■ PROMPT: Look through the data below for the string "centred", and copy every line where it turns up.
=== Begin Enclosure ===
-- ==== Sys2Proof/Machine/State.lean ====
section
/-! DEFINITION. The state of the device as plain data: the register window (every register and window memory of the
spec, as a sparse table over the reset values of Machine/Regs.lean), the in-package memory, the queue of waiting
commands, and for each block the state that its chapter names beside the registers. Sparse tables list only the
entries that differ from a block's reset record. -/

namespace Sys2Proof.Machine

/-- A sparse table by number. -/
abbrev Tab (α : Type) := List (Nat × α)

/-- Why the machine stops. Every fault that the spec describes is contained at a cell, cluster or region, and the device
goes on (R17 to R32); only undefined behaviour stops the model. [DESIGN CHOICE, safe, log 13] -/
inductive Fault where
  /-- Raised by an access of the register window that leaves in CLK_DIV dividers that break the frequency relations of
  R510, which the spec calls undefined behaviour. Safe: the model stops where the hardware may do anything. -/
  | clockRelation
  deriving DecidableEq, Repr

/-- Why a command has no meaning in the model. -/
inductive Refusal where
  /-- Raised by an arm of Dispatch.lean whose command has no meaning yet. Safe: the model stops. -/
  | notModelled (mnemonic : String)
  deriving DecidableEq, Repr

/-! ### Time base -/

/-- A step of the counter that waits for its tick (R56): a time to load, or an amount to add, in units of 2^-32 ns.
[DEDUCED, unsafe, log 32] -/
inductive CtrStep where
  | load (t : Nat)
  | add (d : Int)
  deriving DecidableEq, Repr

/-- A clock whose announces are received (R601): its latest announce, the elapsed tick of it, and whether the algorithm has
qualified it. -/
structure Foreign where
  a : Announce
  tick : Nat
  ok : Bool
  deriving DecidableEq, Repr

/-- The time base beside its registers: the counter with all 32 fraction bits (R38), the elapsed time that times the
durations of R600, in units of 4 ns (`ticks`) and a rest in units of 2^-16 ns (`tickRem`), the time shadows of R44, the servo of R54, the grandmaster selection of R601 to R65, the tick at
which the last step of the counter was asked for (R56), the timestamps of the last event messages by port and kind (R52), and the
slave port of an external port configuration (R49). [DESIGN CHOICE, unsafe, log 190] -/
structure TimeSt where
  ctr : Nat
  ticks : Nat
  shadows : Tab (Option Nat)
  integ : Int
  afterStep : Bool
  wakeAcquire : Bool
  runIn : Nat
  runOut : Nat
  outputs : List Int
  syncIval : Nat
  lastSync : Nat
  pendingStep : List CtrStep
  parent : Option Announce
  foreign : List Foreign
  pendingGm : Option Announce
  swOld : Nat
  swCause : Nat
  swStart : Nat
  swTick : Nat
  holdTick : Nat
  tickRem : Nat
  stepTick : Nat
  stamps : Tab Nat
  extSlave : Option (Fin 2)
  deriving DecidableEq, Repr

def TimeSt.reset : TimeSt :=
  ⟨0, 0, [], 0, false, false, 0, 0, [], 0, 0, [], none, [], none, 0, 0, 0, 0, 0, 0, 0, [], none⟩

/-! ### Launch queues -/

/-- A launch entry (R67): its launch time in units of 2^-16 ns, action code, target, argument, tag and repeat flag. -/
structure Launch where
  time : Nat
  tick : Nat
  code : Nat
  target : Nat
  arg : Word
  tag : Nat
  rep : Bool
  desc : Bool
  deriving DecidableEq, Repr

/-- An action that its target holds until its launch time (R73); `late` when R75 delivered it late; `tick` and `now` are
the tick of its delivery and the counter there, in units of 2^-16 ns. -/
structure Held where
  e : Launch
  late : Bool
  q : Nat
  tick : Nat
  now : Nat
  deriving DecidableEq, Repr

/-- A push that its queue refused by OVERFLOW or ORDER_ERR: the entry, and the two status bits before the refusal (R79). -/
structure Refused where
  launch : Launch
  overflow : Bool
  order : Bool
  deriving DecidableEq, Repr

/-- One launch queue: its entries, head first, the tick of its last delivery (R74), and the pushes that it refused in a tick
(R79). -/
structure QueueSt where
  entries : List Launch
  lastTick : Option Nat
  refused : List Refused
  deriving DecidableEq, Repr

def QueueSt.reset : QueueSt := ⟨[], none, []⟩

/-! ### Events -/

/-- An event that has fired and is not delivered yet: its payload, full time, the route in force at its tick (R489) and
the owner it goes to when its rule names one (R497: 0 to 3, or 4 for Camellia). -/
structure Detected where
  ev : Nat
  payload : Word
  full : Nat
  tick : Nat
  route : Word
  dest : Option Nat
  deriving DecidableEq, Repr

/-- A record in an owner's event queue (*Event record*), with the full time at which it was queued (R494), the full time of
its STAMP (R492), the route in force at its event and its owner. -/
structure EvRec where
  ev : Nat
  sev : BitVec 2
  summary : Bool
  notice : Bool
  stamp : Word
  payload : Word
  count : Nat
  full : Nat
  at_ : Nat
  route : Word
  owner : Nat
  deriving DecidableEq, Repr

/-- The event fabric beside its registers: events detected and not delivered, the owners' queues, the
tick of the last EV0014 of each requester (R485), and the tick of the last route write with the routes that the writes of
that tick replaced (R489). -/
structure EvtSt where
  detected : List Detected
  queues : Tab (List EvRec)
  rwsTick : Tab (Option Nat)
  routeTick : Nat
  routeOld : List (Nat × Word)
  deriving DecidableEq, Repr

def EvtSt.reset : EvtSt := ⟨[], [], [], 0, []⟩

/-! ### PWM -/

/-- What a write of AXn_PWM_CTL leaves for the next tick (R90): the unit starts; it becomes DISABLED; it becomes DISABLED and
a write of ARM = 1 follows, with START or without; or it becomes ARMED, and starts where START came with it. -/
inductive PwmAsk where
  | start
  | disable
  | rearm (start : Bool)
  | arm (start : Bool)
  deriving DecidableEq, Repr

/-- The shadows of a PWM unit: PERIOD, the compares, the override and MODE_SEL (R92). -/
structure Shadows where
  period : Nat
  cmp : List Nat
  ovr : Nat
  mode : Bool
  deriving DecidableEq, Repr

/-- A PWM unit beside its registers: the active copies of the shadowed registers (R92), the dead-time clamps in force
(R100), the command of each pair (R88), which switches have turned on and which wait for their dead time (R101), the
measurements of the running carrier period (R97 to R99), the prescaler counts (R96), the align sequencer (R104), the
phase error that the running carrier leaves and its correction, in units of 2^-16 ns (R80), the exact full times of the last
zero and update points, whether an update point has passed since the start, T_loop at the last one (R171), whether the
counter rises, the shadows as they stood before the first write of a tick (R93), the
tick of the last release of each compare (R178), the switches that a new mask entry turns off and its tick (R105), the
tick of the last align event (R104), and what the next tick brings after a write of ARM or START, with the tick that asked
for it (R90). -/
structure PwmSt where
  period : Nat
  cmp : List Nat
  ovr : Nat
  mode : Bool
  first : Bool
  holdBack : Bool
  dtMin : Nat
  dtMax : Nat
  want : List Bool
  on : List Bool
  wait : List Bool
  measured : List Bool
  noMeas : List Nat
  presc : List Nat
  alignLeft : Nat
  alignRun : Bool
  hall : Nat
  phi : Int
  lastZero : Nat
  lastUpdate : Nat
  updated : Bool
  loopT : Nat
  rise : Bool
  corr : Int
  shTick : Option Nat
  shOld : Shadows
  rel : List (Option Nat)
  late : Option (Nat × List Bool)
  alignTick : Nat
  ask : Option PwmAsk
  askTick : Nat
  deriving DecidableEq, Repr

def PwmSt.reset : PwmSt :=
  ⟨125000, [0, 0, 0], 0, false, false, false, 50, 500, [false, false, false],
   [false, false, false, false, false, false], [false, false, false, false, false, false],
   [false, false, false, false, false, false], [0, 0, 0, 0, 0, 0], [0, 0, 0, 0, 0], 0, false, 0, 0, 0, 0, false, 0,
   true, 0, none, ⟨125000, [0, 0, 0], 0, false⟩, [none, none, none], none, 0, none, 0⟩

/-- A brake chopper beside its registers: the on-time of the running window in elapsed ticks, the tick of the last turn
on or off, the tick up to which the on-time is counted, a change that waits for MIN_TIME (R111), what the life counters
have not taken yet, and the number of the running window of 10 ms (R112). -/
structure BchSt where
  acc : Nat
  since : Nat
  mark : Nat
  wait : Option Bool
  onHour : Nat
  windows : Nat
  win : Nat
  deriving DecidableEq, Repr

def BchSt.reset : BchSt := ⟨0, 0, 0, none, 0, 0, 0⟩

/-! ### Current, DC-link and telemetry -/

/-- An open centred window (R120): the sample instant, the centring offset δ in units of 2^-16 ns, and the OFS and GAIN
of both inputs in force at its first edge (R124), and the tick of its last edge. -/
structure CsWin where
  s : Nat
  delta : Int
  scale : List Word
  endTick : Nat
  deriving DecidableEq, Repr

/-- The current inputs of an axis beside their registers: the open window, whether a result has come and a saturation
event has been raised since enable, which inputs are stuck, and the latest values that OFS and GAIN had before a write,
with the time of the write. -/
structure CsSt where
  win : Option CsWin
  got : Bool
  satSeen : Bool
  stuckA : Bool
  stuckB : Bool
  hist : List (Nat × List Word)
  deriving DecidableEq, Repr

def CsSt.reset : CsSt := ⟨none, false, false, false, false, []⟩

/-- A DC-link input beside its registers: the open centred window (its sample instant, δ and the tick of its last
edge), and whether the input is latched invalid (R132). -/
structure DlSt where
  win : Option (Nat × Int × Nat)
  bad : Bool
  deriving DecidableEq, Repr

def DlSt.reset : DlSt := ⟨none, false⟩

/-- A telemetry link beside its registers (R136 to R138): the count of each bit offset, and the failing frames in a
row. -/
structure TlmSt where
  cnt : Tab Nat
  fails : Nat
  deriving DecidableEq, Repr

def TlmSt.reset : TlmSt := ⟨[], 0⟩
=== End Enclosure ===
■ WRITTEN ANSWER:
/-- An open centred window (R120): the sample instant, the centring offset δ in units of 2^-16 ns, and the OFS and GAIN
/-- A DC-link input beside its registers: the open centred window (its sample instant, δ and the tick of its last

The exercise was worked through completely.